Prawo w sluzbie "poprawnosci politycznej"
Mozna sie cieszyc, ze po swoim szczytowym okresie lat 90-ych ubieglego stulecia, "poprawnosc polityczna" zostala przyhamowana. Niestety nie mozna liczyc na to, ze proces ten bedzie ciagle postepowal. "Poprawnosc polityczna" stoi bowiem na mocnych nogach.
Ian Hunter, profesor prawa na University of Western Ontario w London (Kanada) przy okazji niedopuszczenia do wykladu konserwatywnej polemistki, Ann Coulter na uniwersytecie w Ottawie, napisal artykul pt. "Czy uniwersytety sa bastionami wolnosci slowa? Nie w Kanadzie". Mozna w jego tekscie wylowic dwa mocne fundamenty "politycznej poprawnosci". Posluze sie obszernymi cytatami artykulu I.Huntera.

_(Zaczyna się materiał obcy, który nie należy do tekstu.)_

/-- Deliver a record to a function's event ring (R528, R529, R579). -/
def State.toRing (s : State) (f : Nat) (r : List Byte) : State :=
  let x := s.fn f
  if x.ringRoom && x.ring.held.isEmpty then s.ringWrite f r
  else if 3 ≤ recSeverity r ∧ x.ring.held.length < 64 then
    s.modFn f (fun y => { y with ring := { y.ring with held := y.ring.held ++ [r] } })
  else
    s.modFn f (fun y => { y with ring := { y.ring with lost := true, lostCnt := satInc y.ring.lostCnt } })

/-- Drop the oldest record of severity 0 or 1 (R570). -/
def dropOldest (l : List (List Byte)) : List (List Byte) :=
  match l with
  | [] => []
  | r :: rest => if recSeverity r ≤ 1 then rest else r :: dropOldest rest

/-- Deliver a record to the board controller (R570): sent with an IBI where it has an address; otherwise held,
at most 64, and the alert signal asserted while a record of severity 3 or 4 is undelivered. -/
def State.toBc (s : State) (r : List Byte) : State :=
  let b := s.host.bc
  if b.assigned then s.emit (.bcMessage r)
  else
    let l := b.held ++ [r]
    let l := if l.length ≤ 64 then l else dropOldest l
    let l := l.take 64
    { s with host := { s.host with bc := { b with held := l, alert := l.any (fun x => 3 ≤ recSeverity x) } } }

/-- The codes marked in the VF column of the event table (R546). -/
def vfEvents : List Nat :=
  [0x0002, 0x0003, 0x0010, 0x0011, 0x0013, 0x0020, 0x0030, 0x0050, 0x0060, 0x0061, 0x0062, 0x0071,
   0x00A0, 0x00B0]

/-- Whether a record of a code and severity passes a function's event mask (R548). -/
def Fn.passes (f : Fn) (code sev : Nat) : Bool := decide (2 ≤ sev) || f.mask.getLsbD code

/-- SOURCE (R545): level, cluster, core, partition, unit-specific bits. -/
def source (level k j p unit : Nat) : Nat :=
  level * 2 ^ 28 + k * 2 ^ 22 + j * 2 ^ 17 + p * 2 ^ 15 + unit

/-- The frequency of a clock setting in MHz (R770, R817). -/
def settingMhz (n : Nat) : Nat := if n ≤ 12 then 1200 + 50 * n else 1000

/-- The cycles that a region has counted in the stroke in progress: as many as the core that has come furthest (log 101). -/
def State.countedIn (s : State) (r : Nat) : Nat :=
  s.cores.foldl (fun m e =>
    let x := e.2.ctl
    if regionOf (kOf e.1) = r ∧ x.cyc / 256 = (s.part (s.partOf (kOf e.1))).stroke.count.toNat then max m (x.cyc % 256) else m) 0

/-- The device time that the cycle ledger of region r holds (R781, R782): one nominal period for each counted cycle since the
last edge, two in a half at 1:2; never ahead of device time. -/
def State.ledgerTime (s : State) (r : Nat) : Nat :=
  let x := s.region r
  let n := s.countedIn r * (if s.halfRate (4 * (r / 4)) then 2 else 1)
  min s.time (x.ledger + n * 1000 / settingMhz x.setting)

/-- The time stamp of an event (R781): the ledger of the region that raised it, or the time base. The regions raise the
kills that an engine, a core or a cluster causes and the deadlocks that a cluster's detector finds. -/
def State.eventTime (s : State) (code src : Nat) : Nat :=
  if (code = 0x0002 ∨ code = 0x0060) ∧ src / 2 ^ 28 ≤ 2 then s.ledgerTime (regionOf (src / 2 ^ 22 % 64)) else s.time

/-- An event record (R545), its PAYLOAD fields named by record byte numbers 16 to 31. -/
def State.record (s : State) (code sev src : Nat) (payload : List (Nat × Nat × Nat)) : List Byte :=
  block 32 ([(0, 2, code), (2, 1, sev), (4, 4, src), (8, 8, s.eventTime code src)] ++ payload)

/-- Deliver an event (R546): to the PF, to VFp where it concerns partition p in quarters mode and the code is
marked, and to the board controller; each under its mask. -/
def State.deliverEvent (s : State) (code sev : Nat) (r : List Byte) (p : Option Nat) : State :=
  let s1 := if (s.fn 0).passes code sev then s.toRing 0 r else s
  let s2 := match p with
    | some q =>
      if s.dev.mode = 2 ∧ code ∈ vfEvents ∧ (s.fn (q + 1)).passes code sev then s1.toRing (q + 1) r else s1
    | none => s1
  let s3 := if (s.fn 5).passes code sev then s2.toBc r else s2
  if 3 ≤ sev then s3.fieldLog r else s3

/-- Post an event. While the management domain restarts, the event waits for the restart (R701). -/
def State.post (s : State) (code sev src : Nat) (payload : List (Nat × Nat × Nat)) (p : Option Nat) : State :=
  let r := s.record code sev src payload
  if s.quill.restarting then
    s.modQuill (fun q => { q with missed := q.missed ++ [{ code := code, sev := sev, level := src / 2 ^ 28, bytes := r, part := p }] })
  else s.deliverEvent code sev r p

/-! ### Completions -/

/-- STATUS codes (R544). -/
inductive Status where
  | ok | deferred | busy | badParam | badVersion | notPermitted | noResource | wrongState | authFail
  | watermarkMismatch | outOfService | timeout | aborted
  deriving DecidableEq, Repr

/-- The code of a status (R544). -/
def Status.code : Status → Nat
  | .ok => 0 | .deferred => 1 | .busy => 2 | .badParam => 3 | .badVersion => 4 | .notPermitted => 5
  | .noResource => 6 | .wrongState => 7 | .authFail => 8 | .watermarkMismatch => 9
  | .outOfService => 10 | .timeout => 11 | .aborted => 12

/-- The 16 bytes of a completion (R541). `result` is the 48-bit RESULT. -/
def completionBytes (h : Hdr) (sqHead : Nat) (st : Status) (phase : Bool) (result : Nat) : List Byte :=
  block 16 [(0, 4, h.tag.toNat), (4, 2, if h.fn = 5 then 0xFFFF else h.sq.toNat), (6, 2, sqHead),
    (8, 1, st.code), (9, 1, if phase then 1 else 0), (10, 6, result)]

/-- Event 0x00C0 of a completion (R535, R547), which goes to the function that issued the command, masked or not. -/
def State.postNote (s : State) (f : Nat) (b : List Byte) (opcode : Nat) : State :=
  let r := s.record 0x00C0 0 (source 7 0 0 0 0)
    [(16, 4, fld b 0 4), (20, 2, fld b 4 2), (22, 1, fld b 8 1), (24, 6, fld b 10 6), (30, 2, opcode)]
  if f = 5 then s.toBc r else s.toRing f r

/-- Post it where NOTIFY asks for it. -/
def State.postNotes (s : State) (f : Nat) (b : List Byte) (note : Option Nat) : State :=
  match note with
  | some op => s.postNote f b op
  | none => s

/-- Put a completion at the tail of a completion queue, which advances (R521, R527). -/
def State.cqPut (s : State) (f n : Nat) (b : List Byte) : State :=
  let q := s.qp f n
  let t := q.cqTail
  let wrap := decide ((t + 1) % q.cqSize = 0)
  let s1 := s.modQp f n (fun q => { q with cqTail := (t + 1) % q.cqSize, phase := q.phase != wrap })
  (s1.modFn f (fun x => x.due q.irqEn q.vector)).emit (.completion f n t b (q.cqBase.toNat + 16 * t))

/-- Whether completions of a pair are written (R532, R565): it is active and not stopped by a failed access. -/
def Qp.writes (q : Qp) : Bool := q.active && !q.halted && decide (q.cqSize ≠ 0)

/-- Write a completion (R527); hold it while its function may not write (R502). With it goes event 0x00C0 where `note` names the
opcode (R535), and the reply bytes of a command of the board controller (R568). -/
def State.writeCqWith (s : State) (h : Hdr) (st : Status) (result : Nat) (data : List Byte) (note : Option Nat) : State :=
  let f := h.fn.val
  let b := completionBytes h 0 st false result
  if f = 5 then (s.emit (.bcMessage (b ++ data))).postNotes 5 b note
  else
    let q := s.qp f h.sq.toNat
    if !q.writes then s
    else if (s.fn f).mute then
      s.modFn f (fun x => { x with parked := x.parked ++ [{ pair := h.sq.toNat, bytes := b, note := note }] })
    else (s.cqPut f h.sq.toNat (completionBytes h q.sqHead st q.phase result)).postNotes f b note

/-- A completion without reply bytes. -/
def State.writeCq (s : State) (h : Hdr) (st : Status) (result : Nat) : State := s.writeCqWith h st result [] none

/-- The final completion of the command that job `job` carries out (R535, R541, R542): the command leaves the pair's list and
the completion is written. -/
def State.completeJob (s : State) (h : Hdr) (opcode job : Nat) (st : Status) (result : Nat) (data : List Byte) : State :=
  let f := h.fn.val
  let s1 := if f = 5 then
      { s with host := { s.host with bc := { s.host.bc with tags := s.host.bc.tags - 1 } } }
    else s.modQp f h.sq.toNat (fun q => { q with fetched := q.fetched.filter (fun e => decide (e.job ≠ some job)) })
  s1.writeCqWith h st result data (if h.notify then some opcode else none)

"Kanadyjska awersja do wolnosci slowa ma dwa zrodla legislacyjne. Czesci kodeksu Karnego traktujace o "literaturze nienawisci" zabraniaja jakichkolwiek przekazow komunikacyjnych, ktore moglyby narazic jakas osobe na nienawisc z powodu koloru skory, rasy, religii czy pochodzenia etnicznego. Poniewaz prokurator nie musi udowadniac intencji czy rzeczywistego poszkodowania, sekcja ta ma mrozacy wplyw na wolnosc slowa, nawet jesli prokuratyura rzadko zajmuje tym rodzajem przestepstwa.
Jeszcze bardziej totalitarne sa postanowienia zawarte w tworzonej w prowincjach legislacji dotyczacej praw czlowieka;obywaja sie one bez wiekszosci zabezpieczen wbudowanych w prawo kryminalne, wlacznie z zalozeniem niewinnosci, dowodem poza wszelka uzasadniona watpliwoscia, bezstronnym sadem oraz prawda jako narzedziem obrony. Wysokie koszty obrony przed takimi "kangurzymi trybunalami" skloni wiekszosc ludzi do trzymania jezyka za zebami... Komisje praw czlowieka nie sa zainteresowane twoimi prawami. Dla roznych typkow zajmujacych sie sadzeniem w sprawach dotyczacych praw czlowieka prawica polityczna nie ma praw. Prawicowcy, wy jestescie problemem. W dodatku, cokolwiek powiecie na wlasna obrone, moze byc traktowane jako obraza kogos, a tym samym uzyta przeciwko wam".
Tyle o jednej nodze. Teraz o drugiej:
"Najlepszym sposobem zrozumienia naszych dzisiejszych uniwersytetow jest widzenie ich jako koncowego etapu sytemu ksztalcenia w duchu "poprawnosci politycznej". Studenci, od samego przedszkola byli poddawaniu praniu mozgow w duchu liberalnym w odniesieniu do wszystkich spraw - politycznych, moralnych i spolecznych. Uniwersytet istnieje po to, by zakonczyc ten proces ksztalcenia. Oczywiscie, ze przy okazji w programach umieszcza sie tez troche uczenia czegos tam".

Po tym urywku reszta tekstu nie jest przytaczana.